▶ WHAT IS REQUIRED:
The span to repeat in the listing below runs from the line containing "(∀ (s : State) (g" to the line containing "(∀ (s : State) (f : FuncId), (s.dev.func f).linkUp = true", inclusive. Repeat it exactly, and only it.

▶ RECORDS SUPPLIED:

-- ==== Sys2Proof/Certificates/Slice0/Obligations.lean ====
section
/-! DEFINITION. The statements about the machine. -/

set_option linter.all false
open Sys2Proof Sys2Proof.Machine

/-- A step takes the command at the front and runs it with the queue's rest. The queue is the model's own (log entry 4). -/
def Obligations.StepRunsTheFrontCommand : Prop :=
  ∀ (c : Instr) (r : List Instr) (s : State), s.pending = c :: r → step s = exec c { s with pending := r }

/-- The Gesso time: seconds from the 32.768 kHz clock and the cycles within the second (R395, R429). That a step on an empty queue is one
cycle is the model's choice (log entry 4). -/
def Obligations.IdleStepsCountTheGessoClock : Prop :=
  (∀ (s : State), s.pending = [] → s.dev.gesso.clock = false → step s = .next s) ∧
  (∀ (n : Nat) (s : State), s.pending = [] → s.dev.gesso.clock = true →
    ∃ t, Steps n s t ∧ t.dev.now = (s.dev.now + n) % 2 ^ 47 ∧
      t = { s with dev := { s.dev with gesso := { s.dev.gesso with seconds := t.dev.gesso.seconds, subsec := t.dev.gesso.subsec } } })

/-- Every row of the table has an effect in every state (the spec stops none); a command leaves the queue's rest alone. -/
def Obligations.EveryCommandCompletes : Prop :=
  ∀ (i : Instr) (s : State), ∃ t, exec i s = .next t ∧ t.pending = s.pending ∧ t.Settled ∧ (s.Canonical → t.Canonical)

/-- The mailbox buffers of R415 and the flash partitions of R446 keep one canonical form, whatever command runs. -/
def Obligations.StepsKeepTheMemoriesCanonical : Prop :=
  ∀ (s t : State), s.Canonical → s.Settled → step s = .next t → t.Canonical ∧ t.Settled

/-- State.reset: the power-on cold start (R442) with every object at its default, among them the owner (R405) and the slice count. -/
def Obligations.ResetState : Prop :=
  State.reset.Canonical ∧ State.reset.Settled ∧ State.reset.pending = [] ∧ State.reset.dev.start.st = 1 ∧
  State.reset.dev.start.type = 1 ∧ State.reset.dev.start.trigger = 1 ∧ State.reset.dev.start.deviceReady = false ∧
  (∀ n, (State.reset.dev.slice n).st = .free) ∧ (∀ p, State.reset.dev.owner p = 0xFF) ∧
  State.reset.dev.cfg 0x2001 1 = 1 ∧ State.reset.dev.isOwner (.can 0) = true ∧ State.reset.dev.isOwner .admin = false ∧
  State.reset.dev.gesso.failedStarts = 0 ∧ State.reset.dev.gesso.locked = false ∧ State.reset.dev.gesso.frTotal = 0 ∧
  State.reset.dev.gesso.fr = []

/-- The frame of every row that Safety's Instr.configures does not name. -/
def Obligations.OrdinaryRowsFrame : Prop :=
  ∀ (i : Instr) (s t : State), i.configures = false → s.Settled → exec i s = .next t →
    t.dev.dict = s.dev.dict ∧ t.dev.groups = s.dev.groups ∧ t.dev.start = s.dev.start ∧ t.dev.flash = s.dev.flash ∧
    t.dev.update = s.dev.update ∧ t.pending = s.pending ∧ t.mem.req = s.mem.req ∧
    (∀ a, memGet t.mem.flashA a = memGet s.mem.flashA a) ∧ (∀ a, memGet t.mem.flashB a = memGet s.mem.flashB a)

/-- REGISTER_WRITE, BAD_REGISTER_ACCESS, HG_RETURN, HS_TIMEOUT_EXPIRY, EVT_CAUSE_CLEAR, VECTOR_UNMASK, MSIX_ENABLE_CHANGE,
UPSTREAM_LINK_DOWN, UPSTREAM_LINK_UP, UPSTREAM_PERST (R7, R21, R22, R26, R27, R41, R218, R246, R445). The layout of Device Control is the
model's (log entry 41). -/
def Obligations.FunctionRowsComplete : Prop :=
  (∀ (s : State) (f : FuncId) (v : Qword),
    exec (.registerWrite f 0 0x1000 4 v) s = .next (s.afterPd (s.dev.modFunc f (fun x => { x with evtEnSh := bitOf v 0 })))) ∧
  (∀ (s : State) (f : FuncId) (off size : Nat) (v : Qword),
    exec (.registerWrite f 15 off size v) s = .next (s.afterPd (devControl f (w32 (v.toNat % 2 ^ 32)) s.dev))) ∧
  (∀ (s : State) (f : FuncId) (off size : Nat) (v : Qword), accessOk 2 off size = true → s.dev.shows f (off / 4096) = false →
    exec (.registerWrite f 2 off size v) s = .next (s.afterPd s.dev)) ∧
  (∀ (s : State) (f : FuncId) (bar off size : Nat) (v : Qword), bar ≠ 15 → size ≠ 4 → size ≠ 8 →
    exec (.registerWrite f bar off size v) s = .next (s.afterPd (badAccess f bar off size true s.dev))) ∧
  (∀ (s : State) (f : FuncId) (bar off size : Nat),
    exec (.badRegisterAccess f bar off size false) s = .next (s.after (emit (.regRead f 0)
      (raise { c := 16, inst := f, half := halfOfFunc f } s.dev)))) ∧
  (∀ (s : State) (f : FuncId) (g : Nat) (upper : Dword), halfOfFunc f = 0 ∨ s.dev.sinopia.up = true → s.dev.groupOf f = some g →
    s.dev.hgSt g = .pending → f.val ≠ (s.dev.group g).startPort.toNat →
    (s.dev.group g).nonce = some (upper ++ (s.dev.func f).retLo) →
    exec (.hgReturn f upper) s = .next (s.after (prove g s.dev))) ∧
  (∀ (s : State) (f : FuncId) (g : Nat) (upper : Dword), halfOfFunc f = 0 ∨ s.dev.sinopia.up = true → s.dev.groupOf f = some g →
    s.dev.hgSt g = .pending → f.val ≠ (s.dev.group g).startPort.toNat →
    (s.dev.group g).nonce ≠ some (upper ++ (s.dev.func f).retLo) →
    exec (.hgReturn f upper) s = .next (s.after (setHg g .failed 2 s.dev))) ∧
  (∀ (s : State) (f : FuncId) (g : Nat) (upper : Dword), halfOfFunc f = 0 ∨ s.dev.sinopia.up = true → s.dev.groupOf f = some g →
    s.dev.hgSt g = .pending → f.val = (s.dev.group g).startPort.toNat →
    exec (.hgReturn f upper) s = .next (s.after (setHg g .failed 3 s.dev))) ∧
  (∀ (s : State) (g : HgId), s.dev.hgSt g = .pending →
    exec (.hsTimeoutExpiry g) s = .next (s.after (setHg g .failed 1 s.dev))) ∧
  (∀ (s : State) (f : FuncId) (causes : Dword) (slices : BitVec 192),
    exec (.evtCauseClear f causes slices) s = .next (s.after (s.dev.modFunc f (fun x => { x with
      restarted := x.restarted && !(bitOf causes 0), groupState := x.groupState && !(bitOf causes 1)
      sliceEvt := x.sliceEvt &&& ~~~slices })))) ∧
  (∀ (s : State) (f : FuncId) (n : SliceId) (v : Nat), s.dev.shows f n = true → v < Config.shareVectors s.dev.S →
    exec (.vectorUnmask f n v) s = .next (s.after (releaseVectors n (s.dev.modSlice n (fun x => { x with
      vecs := tabPut x.vecs v { tabGet {} x.vecs v with mask := false } }))))) ∧
  (∀ (s : State) (f : FuncId) (en mask : Bool), s.dev.boundSlices = [] → (s.dev.func f).vecs = [] →
    exec (.msixEnableChange f en mask) s = .next (s.after (s.dev.modFunc f (fun x => { x with msixEn := en, msixMask := mask })))) ∧
  (∀ (s : State) (f : FuncId), (s.dev.func f).linkUp = true →
    exec (.upstreamLinkDown f) s = .next (s.after (raise { c := 67, inst := f, half := halfOfFunc f } (loseFunc f s.dev)))) ∧
  (∀ (s : State) (f : FuncId), (s.dev.func f).linkUp = false → (s.dev.func f).upState = 0 → s.dev.start.st ≠ 2 →
    exec (.upstreamLinkUp f) s = .next (s.after (repath (fun d =>
      forEach d.boundSlices (fun n => Dev.modEng n (fun x => { x with lost := x.lost.filter (fun k => k != f.val) }))
        (d.modFunc f (fun x => { x with linkUp := true, perstHigh := true }))) s.dev))) ∧
  (∀ (s : State) (f : FuncId) (fundamental : Bool), (s.dev.func f).linkUp = false →
    exec (.upstreamPerst f fundamental) s = .next (s.after (lapse f (s.dev.modFunc f (fun x => {
      linkUp := false, perstHigh := !fundamental, upReq := x.upReq, upState := x.upState, upPath := x.upPath })))))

▶ TASK RESULT:
  (∀ (s : State) (g : HgId), s.dev.hgSt g = .pending →
    exec (.hsTimeoutExpiry g) s = .next (s.after (setHg g .failed 1 s.dev))) ∧
  (∀ (s : State) (f : FuncId) (causes : Dword) (slices : BitVec 192),
    exec (.evtCauseClear f causes slices) s = .next (s.after (s.dev.modFunc f (fun x => { x with
      restarted := x.restarted && !(bitOf causes 0), groupState := x.groupState && !(bitOf causes 1)
      sliceEvt := x.sliceEvt &&& ~~~slices })))) ∧
  (∀ (s : State) (f : FuncId) (n : SliceId) (v : Nat), s.dev.shows f n = true → v < Config.shareVectors s.dev.S →
    exec (.vectorUnmask f n v) s = .next (s.after (releaseVectors n (s.dev.modSlice n (fun x => { x with
      vecs := tabPut x.vecs v { tabGet {} x.vecs v with mask := false } }))))) ∧
  (∀ (s : State) (f : FuncId) (en mask : Bool), s.dev.boundSlices = [] → (s.dev.func f).vecs = [] →
    exec (.msixEnableChange f en mask) s = .next (s.after (s.dev.modFunc f (fun x => { x with msixEn := en, msixMask := mask })))) ∧
  (∀ (s : State) (f : FuncId), (s.dev.func f).linkUp = true →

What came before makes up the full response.